Il m’attire contre lui.

-Chut. Ne t’inquiètes pas, il va aller bien. N’aie pas de pensée négative.

J’essuie discrètement les larmes qui me chatouillent les yeux.

-Sinon, merci d’être venu malgré l’heure. Je sais que vous êtes un homme marié.

-Ne t’inquiète pas pour cela. Tu sais quoi ? Ferme juste les yeux pour te reposer un moment.

Il me caresse l’épaule à l’aide de son pouce alors que je me rapproche plus de lui.

-Je n’arriverai pas à dormir sans nouvelle de lui. Vous ne pouvez pas comprendre ce que je ressens actuellement.

-Comme tu veux… De grâce, tutoie-moi Nancy. Je suis plus un ami que le patron. D’accord ?

-D’accord.

Quelque temps après, le médecin nous annonce que mon fils va mieux mais devra rester en observation jusqu’à midi. Je décide donc d’attendre afin de rentrer avec lui. Eric se propose de me tenir compagnie. Lorsque je tombe de fatigue, il m’invite à dormir la tête posée sur ses genoux. Ce que je fais volontiers.

A mon réveil, je me surprends à être dans les bras d’Eric qui est endormi. Je me permets de le contempler un moment. Il est terriblement attirant avec la barbe qui lui assombrit le menton. Son parfum musqué m’enivre. Je n’ai qu’une envie, celle de rester dans ses bras. Je prends mon temps pour contempler son visage, ses traits fins, son air paisible.

Il ouvre les yeux surprenant mon regard sur lui. Et il me sourit. Un sourire qui me trouble au point de me faire sourire bêtement aussi. Il me serre un moment contre lui avant de se lever et de faire les cents pas pour se dégourdir les jambes.
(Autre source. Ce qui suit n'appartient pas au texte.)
-- ==== Sys2Proof/Tests/Slice0.lean ====
section
/-! SUPPORT. Tests: words and results written in 95_test_vectors.md and in the examples of the rules, each cited by its vector;
and for every statement with premises a state and operands that meet them. -/

namespace Sys2Proof.Tests

set_option Elab.async false

open Sys2Proof Sys2Proof.Machine

/-! ## Helpers -/

/-- The parameter values of the vectors: `D` = 5, hold 5, `H` = 2, 9600 baud; a buffer of 2 bytes with policy `FLUSH`. -/
def demo : Config.Params where
  i2cTEdge := 5
  i2cTAckHold := 5
  spiTHalf := 2
  uartBaud := 9600
  rxCap := 2
  rxPolicy := .flush
  pinMap := [0, 1, 2, 3, 4, 5, 6, 7]

/-- The block after reset, every configuration succeeding. -/
def fresh : State :=
  { State.reset with cfg := demo, env := { Env.start with cfgOutcomes := List.replicate 600 true } }

/-- The state after a command, where there is one. -/
def after (i : Instr) (s : State) : State :=
  match exec i s with
  | .next t => t
  | _ => s

/-- The state after a step, where there is one. -/
def stepped (s : State) : State :=
  match step s with
  | .next t => t
  | _ => s

/-- The commands one after another. -/
def afterAll (is : List Instr) (s : State) : State := is.foldl (fun t i => after i t) s

/-- `EXT[p] <- e` in the block's surroundings, before the vector starts. -/
def held (s : State) (p : Pin) (e : Ext) : State := { s with env := { s.env with ext := s.env.ext.set p e } }

/-- The host presents these words. -/
def given (ws : List Word) (s : State) : State := { s with env := { s.env with stream := ws } }

/-- A plan for the environment. -/
def planned (plan : List EnvAct) (s : State) : State := s.setPlan plan

/-- The answers of the platform. -/
def answering (as : List Bool) (s : State) : State := { s with env := { s.env with cfgOutcomes := as } }

/-- A master, a slave, in the I2C engine. -/
def i2cMaster : State := { fresh with i2c := { fresh.i2c with role := .master } }
def i2cSlave : State := after .i2cSSetup (held (held fresh .sda .d1) .scl .d1)

/-- An SPI master or slave in mode `m`. -/
def spiIn (role : Role) (m : BitVec 2) (s : State) : State := { s with spi := { s.spi with role := role, mode := m } }

/-- The transmitter and the receiver, ready. -/
def uartTx : State := after .uartTxSetup fresh
def uartRx : State := after .uartRxSetup (held fresh .rx .d1)

/-- A flag set. -/
def raised (m : Mbx) (s : State) : State := { s with flag := s.flag.set m true }

/-! ## WellFormed: the one check, and a term it refuses -/

theorem test_wf_xfer_255 : (Instr.i2cMXfer 0x42 (List.replicate 255 0xA5)).wf = true := by decide +kernel
theorem test_wf_refuses_xfer_256 : (Instr.i2cMXfer 0x42 (List.replicate 256 0xA5)).wf = false := by decide +kernel
theorem test_wf_refuses_send_256 : (Instr.uartSend (List.replicate 256 0xA5)).wf = false := by decide +kernel

/-! ## Decoding: EV1 of 95_test_vectors.md, every command -/

theorem test_decode_pin :
    decode [0x00000004] = .instr (.pinCfg .sda .input .down .none) ∧
    decode [0x00000001] = .instr (.pinCfg .sda .output .none .none) ∧
    decode [0x0007000A] = .instr (.pinCfg .rx .input .up .falling) ∧
    decode [0x00010010] = .instr (.pinCfg .scl .input .none .rising) ∧
    decode [0x01010001] = .instr (.pinSet .scl true) ∧
    decode [0x02050000] = .instr (.pinGet .cs) ∧
    decode [0x03070012] = .instr (.irqReg .rx .mUart true) ∧
    decode [0x03050001] = .instr (.irqReg .cs .mSpi false) ∧
    decode [0x04000000] = .instr (.irqUnreg .sda) ∧
    decode [0x05FFFFFF] = .instr (.waitUs 16777215) := by decide +kernel
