-- ==== Sys2Proof/Machine/Alu.lean ====
section
/-! DEFINITION. The meanings of the ALU class (41_integer_ops.md R203 to R232): the passage of R200 through the
block, with the result `Exec` writes (Integer.lean, Collaborator.lean). -/

namespace Sys2Proof.Machine

/-- R203, `add`: `x[rd]` becomes `addResult` of the operands. -/
def execAdd (rd rs1 rs2 : Reg) (s : State) : Answer :=
  passage (.add rd rs1 rs2) s

/-- R204, `sub`: `x[rd]` becomes `subResult` of the operands. -/
def execSub (rd rs1 rs2 : Reg) (s : State) : Answer :=
  passage (.sub rd rs1 rs2) s

/-- R205, `sll`: `x[rd]` becomes `sllResult` of the operands. -/
def execSll (rd rs1 rs2 : Reg) (s : State) : Answer :=
  passage (.sll rd rs1 rs2) s

/-- R206, `slt`: `x[rd]` becomes `sltResult` of the operands. -/
def execSlt (rd rs1 rs2 : Reg) (s : State) : Answer :=
  passage (.slt rd rs1 rs2) s

/-- R207, `sltu`: `x[rd]` becomes `sltuResult` of the operands. -/
def execSltu (rd rs1 rs2 : Reg) (s : State) : Answer :=
  passage (.sltu rd rs1 rs2) s

/-- R208, `xor`: `x[rd]` becomes `xorResult` of the operands. -/
def execXor (rd rs1 rs2 : Reg) (s : State) : Answer :=
  passage (.xor rd rs1 rs2) s

/-- R209, `srl`: `x[rd]` becomes `srlResult` of the operands. -/
def execSrl (rd rs1 rs2 : Reg) (s : State) : Answer :=
  passage (.srl rd rs1 rs2) s

/-- R210, `sra`: `x[rd]` becomes `sraResult` of the operands. -/
def execSra (rd rs1 rs2 : Reg) (s : State) : Answer :=
  passage (.sra rd rs1 rs2) s

/-- R211, `or`: `x[rd]` becomes `orResult` of the operands. -/
def execOr (rd rs1 rs2 : Reg) (s : State) : Answer :=
  passage (.or rd rs1 rs2) s

/-- R212, `and`: `x[rd]` becomes `andResult` of the operands. -/
def execAnd (rd rs1 rs2 : Reg) (s : State) : Answer :=
  passage (.and rd rs1 rs2) s

/-- R213, `addw`: `x[rd]` becomes `addwResult` of the operands. -/
def execAddw (rd rs1 rs2 : Reg) (s : State) : Answer :=
  passage (.addw rd rs1 rs2) s

/-- R214, `subw`: `x[rd]` becomes `subwResult` of the operands. -/
def execSubw (rd rs1 rs2 : Reg) (s : State) : Answer :=
  passage (.subw rd rs1 rs2) s

/-- R215, `sllw`: `x[rd]` becomes `sllwResult` of the operands. -/
def execSllw (rd rs1 rs2 : Reg) (s : State) : Answer :=
  passage (.sllw rd rs1 rs2) s

/-- R216, `srlw`: `x[rd]` becomes `srlwResult` of the operands. -/
def execSrlw (rd rs1 rs2 : Reg) (s : State) : Answer :=
  passage (.srlw rd rs1 rs2) s

/-- R217, `sraw`: `x[rd]` becomes `srawResult` of the operands. -/
def execSraw (rd rs1 rs2 : Reg) (s : State) : Answer :=
  passage (.sraw rd rs1 rs2) s

/-- R218, `addi`: `x[rd]` becomes `addiResult` of the operands. -/
def execAddi (rd rs1 : Reg) (imm : BitVec 12) (s : State) : Answer :=
  passage (.addi rd rs1 imm) s

/-- R219, `slti`: `x[rd]` becomes `sltiResult` of the operands. -/
def execSlti (rd rs1 : Reg) (imm : BitVec 12) (s : State) : Answer :=
  passage (.slti rd rs1 imm) s

/-- R220, `sltiu`: `x[rd]` becomes `sltiuResult` of the operands. -/
def execSltiu (rd rs1 : Reg) (imm : BitVec 12) (s : State) : Answer :=
  passage (.sltiu rd rs1 imm) s

/-- R221, `xori`: `x[rd]` becomes `xoriResult` of the operands. -/
def execXori (rd rs1 : Reg) (imm : BitVec 12) (s : State) : Answer :=
  passage (.xori rd rs1 imm) s

/-- R222, `ori`: `x[rd]` becomes `oriResult` of the operands. -/
def execOri (rd rs1 : Reg) (imm : BitVec 12) (s : State) : Answer :=
  passage (.ori rd rs1 imm) s

/-- R223, `andi`: `x[rd]` becomes `andiResult` of the operands. -/
def execAndi (rd rs1 : Reg) (imm : BitVec 12) (s : State) : Answer :=
  passage (.andi rd rs1 imm) s

/-- R224, `slli`: `x[rd]` becomes `slliResult` of the operands. -/
def execSlli (rd rs1 : Reg) (shamt : BitVec 6) (s : State) : Answer :=
  passage (.slli rd rs1 shamt) s

/-- R225, `srli`: `x[rd]` becomes `srliResult` of the operands. -/
def execSrli (rd rs1 : Reg) (shamt : BitVec 6) (s : State) : Answer :=
  passage (.srli rd rs1 shamt) s

/-- R226, `srai`: `x[rd]` becomes `sraiResult` of the operands. -/
def execSrai (rd rs1 : Reg) (shamt : BitVec 6) (s : State) : Answer :=
  passage (.srai rd rs1 shamt) s

/-- R227, `addiw`: `x[rd]` becomes `addiwResult` of the operands. -/
def execAddiw (rd rs1 : Reg) (imm : BitVec 12) (s : State) : Answer :=
  passage (.addiw rd rs1 imm) s

/-- R228, `slliw`: `x[rd]` becomes `slliwResult` of the operands. -/
def execSlliw (rd rs1 : Reg) (shamt : BitVec 5) (s : State) : Answer :=
  passage (.slliw rd rs1 shamt) s

/-- R229, `srliw`: `x[rd]` becomes `srliwResult` of the operands. -/
def execSrliw (rd rs1 : Reg) (shamt : BitVec 5) (s : State) : Answer :=
  passage (.srliw rd rs1 shamt) s

/-- R230, `sraiw`: `x[rd]` becomes `sraiwResult` of the operands. -/
def execSraiw (rd rs1 : Reg) (shamt : BitVec 5) (s : State) : Answer :=
  passage (.sraiw rd rs1 shamt) s

/-- R231, `lui`: `x[rd]` becomes `luiResult` of the operands. -/
def execLui (rd : Reg) (imm20 : BitVec 20) (s : State) : Answer :=
  passage (.lui rd imm20) s

/-- R232, `auipc`: `x[rd]` becomes `auipcResult` of the operands. -/
def execAuipc (rd : Reg) (imm20 : BitVec 20) (s : State) : Answer :=
  passage (.auipc rd imm20) s

end Sys2Proof.Machine
end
-Ah j’ai mal partout ! Pas facile de dormir dans des sièges. Plaisante-t-il.

-En effet. Il est déjà 8 heures, tu ne vas pas rentrer ? Ta femme va s’inquiéter.

-Non je ne crois pas… Ecoute, je repasse te chercher dans un moment. Je rentre me changer.

-D’accord.

Je me sens tout d’un coup seule en le regardant partir. C’est comme s’il laissait une grand vide en partant.

 

En me conduisant à la sortie de l’hôpital, au lieu d’emprunter la route de mon quartier, il m’envoie jusqu’à l’un des immeubles de PICI qui vient d’être rénové. Je suis plus que surprise lorsqu’en entrant il me lance un « Bienvenue dans ton nouveau chez toi ! »

-Quoi ?

-Euh… bienvenue chez toi !

-Tu me racontes quoi là ?

-Désormais, tu vivras dans cet appartement.

-Parce que ?

-Parce que j’en ai décidé ainsi.

-C’est hors de prix pour moi. C’est un haut standing !

-Je sais. Et l’argent n’est pas un problème.

-Merci pour tout. Toutefois, je ne peux pas accepter tout ça. Ce serait déplacé d’accepter un cadeau de mon patron, un homme marié !

-Je ne le fais pas pour toi mais pour ton fils. Je ne voulais pas te mettre mal à l’aise en te disant ça mais tu as vu l’endroit dans lequel tu vis avec lui ? Je ne peux pas aider tous ceux qui sont dans le besoin, c’est sûr. Avec toi j’en ai l’occasion et j’ai les moyens de le faire, alors pourquoi pas ?

-Que vont penser les gens ?

-Personne n’en saura rien si tu le désires. Et même si, je me fiche pas mal de ce que les gens peuvent penser de moi. Et tu devrais en faire de même.

-…

-Nancy, accepte cette aide pour le moment. Quand tu en auras les moyens, tu feras ce que tu voudras. Pense à ton fils.

Je regarde mon fils couché dans le canapé. Il a peut-être raison. Je dois faire passer les besoins de mon fils avant ma fierté.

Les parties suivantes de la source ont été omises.